Assignment: Could you reproduce, exactly as written, every line from the one containing "intro s s1 s2 s3 s4 s5 w i h hw hi hstore" through the last line of the records, and nothing else?

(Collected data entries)

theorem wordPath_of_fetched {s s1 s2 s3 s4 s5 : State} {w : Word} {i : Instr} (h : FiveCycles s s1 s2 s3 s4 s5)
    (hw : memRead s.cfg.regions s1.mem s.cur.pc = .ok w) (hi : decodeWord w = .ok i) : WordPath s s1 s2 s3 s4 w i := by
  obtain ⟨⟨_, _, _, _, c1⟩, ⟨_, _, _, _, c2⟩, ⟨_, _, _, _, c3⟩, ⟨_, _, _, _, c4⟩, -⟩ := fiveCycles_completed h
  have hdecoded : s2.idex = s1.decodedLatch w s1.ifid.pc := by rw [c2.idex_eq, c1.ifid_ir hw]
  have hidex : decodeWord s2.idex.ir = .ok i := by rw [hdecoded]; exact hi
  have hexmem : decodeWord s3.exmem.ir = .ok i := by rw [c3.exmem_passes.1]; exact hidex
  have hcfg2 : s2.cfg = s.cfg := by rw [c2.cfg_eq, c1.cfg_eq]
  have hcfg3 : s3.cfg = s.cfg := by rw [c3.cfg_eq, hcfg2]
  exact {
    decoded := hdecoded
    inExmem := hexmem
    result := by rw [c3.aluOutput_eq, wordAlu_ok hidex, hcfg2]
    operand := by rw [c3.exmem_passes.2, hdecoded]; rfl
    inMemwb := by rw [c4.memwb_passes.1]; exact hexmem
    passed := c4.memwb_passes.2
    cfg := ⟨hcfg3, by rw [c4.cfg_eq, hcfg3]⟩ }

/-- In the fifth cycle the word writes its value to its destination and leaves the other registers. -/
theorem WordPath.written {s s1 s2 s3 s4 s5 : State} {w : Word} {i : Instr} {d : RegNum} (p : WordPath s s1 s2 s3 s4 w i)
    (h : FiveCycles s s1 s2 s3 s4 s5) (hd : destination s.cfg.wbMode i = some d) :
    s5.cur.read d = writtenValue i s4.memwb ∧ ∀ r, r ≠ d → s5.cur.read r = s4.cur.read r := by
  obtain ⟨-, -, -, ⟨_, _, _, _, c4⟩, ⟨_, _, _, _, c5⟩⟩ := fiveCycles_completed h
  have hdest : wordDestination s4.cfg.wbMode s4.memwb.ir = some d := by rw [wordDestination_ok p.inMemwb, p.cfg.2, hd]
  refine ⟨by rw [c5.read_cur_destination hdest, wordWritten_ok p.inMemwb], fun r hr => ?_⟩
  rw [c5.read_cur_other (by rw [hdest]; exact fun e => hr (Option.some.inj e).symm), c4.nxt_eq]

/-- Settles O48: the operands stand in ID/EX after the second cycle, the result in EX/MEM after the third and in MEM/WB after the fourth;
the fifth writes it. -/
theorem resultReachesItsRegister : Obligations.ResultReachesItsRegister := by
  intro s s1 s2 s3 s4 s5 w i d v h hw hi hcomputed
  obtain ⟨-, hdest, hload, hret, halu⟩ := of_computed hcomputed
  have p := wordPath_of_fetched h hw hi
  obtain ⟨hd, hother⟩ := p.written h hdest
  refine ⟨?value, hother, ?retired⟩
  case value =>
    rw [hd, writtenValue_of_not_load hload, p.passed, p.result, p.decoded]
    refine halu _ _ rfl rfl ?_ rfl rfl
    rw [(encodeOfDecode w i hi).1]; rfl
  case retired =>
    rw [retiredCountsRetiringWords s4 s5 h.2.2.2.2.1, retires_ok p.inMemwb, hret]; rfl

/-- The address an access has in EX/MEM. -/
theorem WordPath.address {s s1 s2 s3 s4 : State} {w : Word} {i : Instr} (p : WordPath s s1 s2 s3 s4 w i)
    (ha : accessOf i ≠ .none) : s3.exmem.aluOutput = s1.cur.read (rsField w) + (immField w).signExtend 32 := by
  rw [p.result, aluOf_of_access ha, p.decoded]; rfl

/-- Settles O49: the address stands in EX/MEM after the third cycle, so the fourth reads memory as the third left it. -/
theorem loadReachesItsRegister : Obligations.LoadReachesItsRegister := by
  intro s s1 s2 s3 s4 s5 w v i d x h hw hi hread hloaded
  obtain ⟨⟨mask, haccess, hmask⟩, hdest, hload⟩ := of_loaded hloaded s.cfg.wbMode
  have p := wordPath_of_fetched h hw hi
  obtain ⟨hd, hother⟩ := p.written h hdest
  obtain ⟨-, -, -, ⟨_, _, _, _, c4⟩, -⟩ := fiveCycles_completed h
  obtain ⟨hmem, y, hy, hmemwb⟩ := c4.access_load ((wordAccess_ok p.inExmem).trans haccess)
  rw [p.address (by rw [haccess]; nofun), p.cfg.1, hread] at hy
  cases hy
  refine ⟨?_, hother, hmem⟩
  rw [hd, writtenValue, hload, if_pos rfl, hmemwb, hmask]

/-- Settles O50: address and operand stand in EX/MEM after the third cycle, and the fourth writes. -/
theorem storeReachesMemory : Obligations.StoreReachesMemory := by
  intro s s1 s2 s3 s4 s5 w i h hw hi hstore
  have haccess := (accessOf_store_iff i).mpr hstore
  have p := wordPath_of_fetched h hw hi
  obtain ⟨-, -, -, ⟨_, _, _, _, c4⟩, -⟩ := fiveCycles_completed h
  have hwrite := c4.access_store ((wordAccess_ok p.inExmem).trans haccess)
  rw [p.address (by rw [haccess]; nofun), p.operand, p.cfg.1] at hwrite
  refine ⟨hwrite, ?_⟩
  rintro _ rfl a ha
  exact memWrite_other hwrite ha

Reply:
  intro s s1 s2 s3 s4 s5 w i h hw hi hstore
  have haccess := (accessOf_store_iff i).mpr hstore
  have p := wordPath_of_fetched h hw hi
  obtain ⟨-, -, -, ⟨_, _, _, _, c4⟩, -⟩ := fiveCycles_completed h
  have hwrite := c4.access_store ((wordAccess_ok p.inExmem).trans haccess)
  rw [p.address (by rw [haccess]; nofun), p.operand, p.cfg.1] at hwrite
  refine ⟨hwrite, ?_⟩
  rintro _ rfl a ha
  exact memWrite_other hwrite ha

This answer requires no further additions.